Он опять умолк, сидел потупив голову и молчал.
– Я хожу по краю пропасти, Константин... – начал он опять. – Нет покоя мне ни днем, ни ночью, страх обуревает меня... такой страх, что и не расскажешь... И понял я, что не справлюсь один, слепцу поводырь нужен. Не приду я к вере один, без поддержки духовного отца... Уж сколько раз пытался и все терплю неудачу... Теряюсь на распутье! Возвращаюсь вспять и не могу найти прежнего пути, так и плутаю, так и плутаю...
– И мне вера не сразу далась, Апостол! – признался священник, когда он кончил. – И мне пришлось плутать в темном лесу. Я отчаивался, колебался, мучался сомнениями, покуда господь послал мне веру твердую как скала, – и я спасся!.. Только твердость в вере спасает человека. Вера – это спасительный мост, перекинутый через пропасть отчаяния, – она связывает мятущуюся душу со всем мирозданием, связывает человека с богом.

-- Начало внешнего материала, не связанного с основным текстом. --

-- ==== Sys2Proof/Laws/FrameCommands.lean ====
section
/-! SUPPORT. Frames of the rules of the commands of buffers, tables, rules and the Armature. -/

namespace Sys2Proof.Machine
theorem statsRule_fr (s t : State) (l : List (Ctr × Nat)) (gauges : List Nat) (clear : Bool) :
    ruleFr (statsRule t l gauges clear) s = t.fr := by
  unfold statsRule
  split
  · exact (ruleFr_done ..).trans (State.clearCtrs_fr ..)
  · rfl

theorem bufferStatsRule_fr (sel : StatsSel) (clear : Bool) (s : State) : ruleFr (bufferStatsRule sel clear s) s = s.fr := by
  unfold bufferStatsRule
  repeat' first
  | with_reducible rfl
  | simp only [↓fr_mk, ↓fr_mk_clock, ↓fr_mk_sec, ↓foldl_fr, ↓ite_fr, ↓State.clearPeaks_fr, ↓ruleFr_ite, ↓ruleFr_need, ↓ruleFr_needRange, ↓ruleFr_access, ↓ruleFr_param, ↓ruleFr_missing, ↓ruleFr_done, ↓ruleFr_change, ↓ruleFr_held, ↓ruleFr_refuse, ↓statsRule_fr, ↓id_eq, ite_self, implies_true]
  | split
  | refine (foldl_fr _ (fun _ _ => ?_) _ _).trans ?_
  | refine rule_done_fr (s := s) (by assumption) ?_
  | refine rule_change_fr (s := s) (by assumption) ?_

theorem cmdBufferPoolSet_fr (sizes : List (Option Nat)) (pushout : List (Option Bool)) (h : Hdr) (s : State) : ruleFr ((cmdBufferPoolSet sizes pushout).rule h s) s = s.fr := by
  unfold cmdBufferPoolSet
  repeat' first
  | with_reducible rfl
  | simp only [↓fr_mk, ↓fr_mk_clock, ↓fr_mk_sec, ↓foldl_fr, ↓ite_fr, ↓ruleFr_ite, ↓ruleFr_need, ↓ruleFr_needRange, ↓ruleFr_at, ↓ruleFr_param, ↓ruleFr_done, ↓ruleFr_change, ↓ruleFr_held, ↓ruleFr_refuse, ↓Cmd_get_rule, ↓Cmd_set_rule, ↓Cmd_stats_rule, ↓Cmd_mirrored_rule, ↓Cmd_fence_rule, ↓Cmd_carry_rule, ↓Cmd_upTo_rule, ↓id_eq, ite_self, implies_true]
  | split
  | refine (foldl_fr _ (fun _ _ => ?_) _ _).trans ?_
  | refine rule_done_fr (s := s) (by assumption) ?_
  | refine rule_change_fr (s := s) (by assumption) ?_

theorem cmdBufferPoolGet_fr (h : Hdr) (s : State) : ruleFr ((cmdBufferPoolGet).rule h s) s = s.fr := by
  unfold cmdBufferPoolGet
  repeat' first
  | with_reducible rfl
  | simp only [↓fr_mk, ↓fr_mk_clock, ↓fr_mk_sec, ↓foldl_fr, ↓ite_fr, ↓State.reply_fr, ↓ruleFr_ite, ↓ruleFr_need, ↓ruleFr_needRange, ↓ruleFr_reply, ↓ruleFr_done, ↓ruleFr_change, ↓ruleFr_held, ↓ruleFr_refuse, ↓Cmd_get_rule, ↓Cmd_set_rule, ↓Cmd_stats_rule, ↓Cmd_mirrored_rule, ↓Cmd_fence_rule, ↓Cmd_carry_rule, ↓Cmd_upTo_rule, ↓id_eq, ite_self, implies_true]
  | split
  | refine (foldl_fr _ (fun _ _ => ?_) _ _).trans ?_
  | refine rule_done_fr (s := s) (by assumption) ?_
  | refine rule_change_fr (s := s) (by assumption) ?_

theorem cmdQueueAdmitSet_fr (queue : Nat) (record fields : BitVec 64) (h : Hdr) (s : State) : ruleFr ((cmdQueueAdmitSet queue record fields).rule h s) s = s.fr := by
  unfold cmdQueueAdmitSet
  repeat' first
  | with_reducible rfl
  | simp only [↓fr_mk, ↓fr_mk_clock, ↓fr_mk_sec, ↓foldl_fr, ↓ite_fr, ↓State.record_fr, ↓ruleFr_ite, ↓ruleFr_need, ↓ruleFr_needRange, ↓ruleFr_at, ↓ruleFr_access, ↓ruleFr_param, ↓ruleFr_missing, ↓ruleFr_full, ↓ruleFr_done, ↓ruleFr_change, ↓ruleFr_held, ↓ruleFr_refuse, ↓Cmd_get_rule, ↓Cmd_set_rule, ↓Cmd_stats_rule, ↓Cmd_mirrored_rule, ↓Cmd_fence_rule, ↓Cmd_carry_rule, ↓Cmd_upTo_rule, ↓id_eq, ite_self, implies_true]
  | split
  | refine (foldl_fr _ (fun _ _ => ?_) _ _).trans ?_
  | refine rule_done_fr (s := s) (by assumption) ?_
  | refine rule_change_fr (s := s) (by assumption) ?_

theorem cmdQueueAdmitGet_fr (queue : Nat) (h : Hdr) (s : State) : ruleFr ((cmdQueueAdmitGet queue).rule h s) s = s.fr := by
  unfold cmdQueueAdmitGet
  repeat' first
  | with_reducible rfl
  | simp only [↓fr_mk, ↓fr_mk_clock, ↓fr_mk_sec, ↓foldl_fr, ↓ite_fr, ↓State.reply_fr, ↓ruleFr_ite, ↓ruleFr_need, ↓ruleFr_needRange, ↓ruleFr_reply, ↓ruleFr_access, ↓ruleFr_missing, ↓ruleFr_done, ↓ruleFr_change, ↓ruleFr_held, ↓ruleFr_refuse, ↓Cmd_get_rule, ↓Cmd_set_rule, ↓Cmd_stats_rule, ↓Cmd_mirrored_rule, ↓Cmd_fence_rule, ↓Cmd_carry_rule, ↓Cmd_upTo_rule, ↓id_eq, ite_self, implies_true]
  | split
  | refine (foldl_fr _ (fun _ _ => ?_) _ _).trans ?_
  | refine rule_done_fr (s := s) (by assumption) ?_
  | refine rule_change_fr (s := s) (by assumption) ?_

theorem cmdPgSet_fr (port prio : Nat) (xoff xon headroom : Option Nat) (h : Hdr) (s : State) : ruleFr ((cmdPgSet port prio xoff xon headroom).rule h s) s = s.fr := by
  unfold cmdPgSet
  repeat' first
  | with_reducible rfl
  | simp only [↓fr_mk, ↓fr_mk_clock, ↓fr_mk_sec, ↓foldl_fr, ↓ite_fr, ↓ruleFr_ite, ↓ruleFr_need, ↓ruleFr_needRange, ↓ruleFr_at, ↓ruleFr_access, ↓ruleFr_param, ↓ruleFr_missing, ↓ruleFr_done, ↓ruleFr_change, ↓ruleFr_held, ↓ruleFr_refuse, ↓Cmd_get_rule, ↓Cmd_set_rule, ↓Cmd_stats_rule, ↓Cmd_mirrored_rule, ↓Cmd_fence_rule, ↓Cmd_carry_rule, ↓Cmd_upTo_rule, ↓id_eq, ite_self, implies_true]
  | split
  | refine (foldl_fr _ (fun _ _ => ?_) _ _).trans ?_
  | refine rule_done_fr (s := s) (by assumption) ?_
  | refine rule_change_fr (s := s) (by assumption) ?_

theorem cmdBufferStatsGet_fr (sel : StatsSel) (clear : Bool) (h : Hdr) (s : State) : ruleFr ((cmdBufferStatsGet sel clear).rule h s) s = s.fr := by
  unfold cmdBufferStatsGet
  repeat' first
  | with_reducible rfl
  | simp only [↓fr_mk, ↓fr_mk_clock, ↓fr_mk_sec, ↓foldl_fr, ↓ite_fr, ↓ruleFr_ite, ↓ruleFr_need, ↓ruleFr_needRange, ↓ruleFr_done, ↓ruleFr_change, ↓ruleFr_held, ↓ruleFr_refuse, ↓bufferStatsRule_fr, ↓Cmd_get_rule, ↓Cmd_set_rule, ↓Cmd_stats_rule, ↓Cmd_mirrored_rule, ↓Cmd_fence_rule, ↓Cmd_carry_rule, ↓Cmd_upTo_rule, ↓id_eq, ite_self, implies_true]
  | split
  | refine (foldl_fr _ (fun _ _ => ?_) _ _).trans ?_
  | refine rule_done_fr (s := s) (by assumption) ?_
  | refine rule_change_fr (s := s) (by assumption) ?_

theorem cmdBufferCellRead_fr (first count : Nat) (h : Hdr) (s : State) : ruleFr ((cmdBufferCellRead first count).rule h s) s = s.fr := by
  unfold cmdBufferCellRead
  repeat' first
  | with_reducible rfl
  | simp only [↓fr_mk, ↓fr_mk_clock, ↓fr_mk_sec, ↓foldl_fr, ↓ite_fr, ↓State.reply_fr, ↓ruleFr_ite, ↓ruleFr_need, ↓ruleFr_needRange, ↓ruleFr_reply, ↓ruleFr_access, ↓ruleFr_param, ↓ruleFr_poisoned, ↓ruleFr_done, ↓ruleFr_change, ↓ruleFr_held, ↓ruleFr_refuse, ↓Cmd_get_rule, ↓Cmd_set_rule, ↓Cmd_stats_rule, ↓Cmd_mirrored_rule, ↓Cmd_fence_rule, ↓Cmd_carry_rule, ↓Cmd_upTo_rule, ↓id_eq, ite_self, implies_true]
  | split
  | refine (foldl_fr _ (fun _ _ => ?_) _ _).trans ?_
  | refine rule_done_fr (s := s) (by assumption) ?_
  | refine rule_change_fr (s := s) (by assumption) ?_

theorem State.restoreElem_fr (s : State) (e : Element) (op : Nat) (h : Hdr) : ruleFr (State.restoreElem s e op h) s = s.fr := by
  unfold State.restoreElem
  repeat' first
  | with_reducible rfl
  | simp only [↓fr_mk, ↓fr_mk_clock, ↓fr_mk_sec, ↓foldl_fr, ↓ite_fr, ↓State.noteUnit_fr, ↓ruleFr_ite, ↓ruleFr_need, ↓ruleFr_needRange, ↓ruleFr_at, ↓ruleFr_conflict, ↓ruleFr_done, ↓ruleFr_change, ↓ruleFr_held, ↓ruleFr_refuse, ↓id_eq, ite_self, implies_true]
  | split
  | refine (foldl_fr _ (fun _ _ => ?_) _ _).trans ?_
  | refine rule_done_fr (s := s) (by assumption) ?_
  | refine rule_change_fr (s := s) (by assumption) ?_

Только твердость в вере может стать достойным проводником по жизни, начиненной дьявольскими соблазнами... С верой в бога нужно соразмерять каждый свой шаг в жизни, и только это приносит умиротворение и покой.
Апостол опустил голову, но опустил он ее так, как опускают для благословения, и Константин скорее по-отечески, чем как священник, с любовью перекрестил его.
Тут же на галерейку вышла матушка с корзиночкой, полной гренков, а следом пожилая служанка несла две чашечки кофе с молоком.
– Осторожно ставь, не пролей, – поучающе шепнула попадья служанке, застенчиво улыбнувшись Апостолу.
– Вот, кисанька, позволь представить тебе школьного моего друга Апостола Бологу, – добродушно и весело произнес Константин. – Ну как тебе нравится моя женушка, а?.. Бутончик, не правда ли?
– Будет тебе срамить меня, Константин! – залилась краской и притворно сердясь, сказала попадья и тут же знаком велела служанке уйти.
Матушка была пухленькая, круглолицая, совсем еще юная женщина с мутно-зелеными кроткими глазами.
Апостол поднялся, поцеловал у нее руку, сказал положенные в таких случаях учтивые слова и остался стоять.
– Уж вы не взыщите за скромность нашего угощения, – засмущавшись, проговорила попадья и опять зарделась как маков цвет. – Живем мы попросту, по-деревенски... Когда брали Константина, солдаты у нас похозяйничали, полдома растащили...
– Будет тебе вспоминать, кисонька. Кто старое помянет... – ласково погладив ее по плечу, прервал Константин, – Апостол мой близкий друг, его можешь не стесняться... Ты еще пешком под стол ходила, когда мы с ним судьбы мира решали...
Матушка просила гостя позавтракать с ними чем бог послал, хотела еще что-то сказать но заплакал ребенок, и она побежала его успокаивать.
Константин произнес шепотом молитву, перекрестился, и они с Бологой сели за стол, придвинув стулья.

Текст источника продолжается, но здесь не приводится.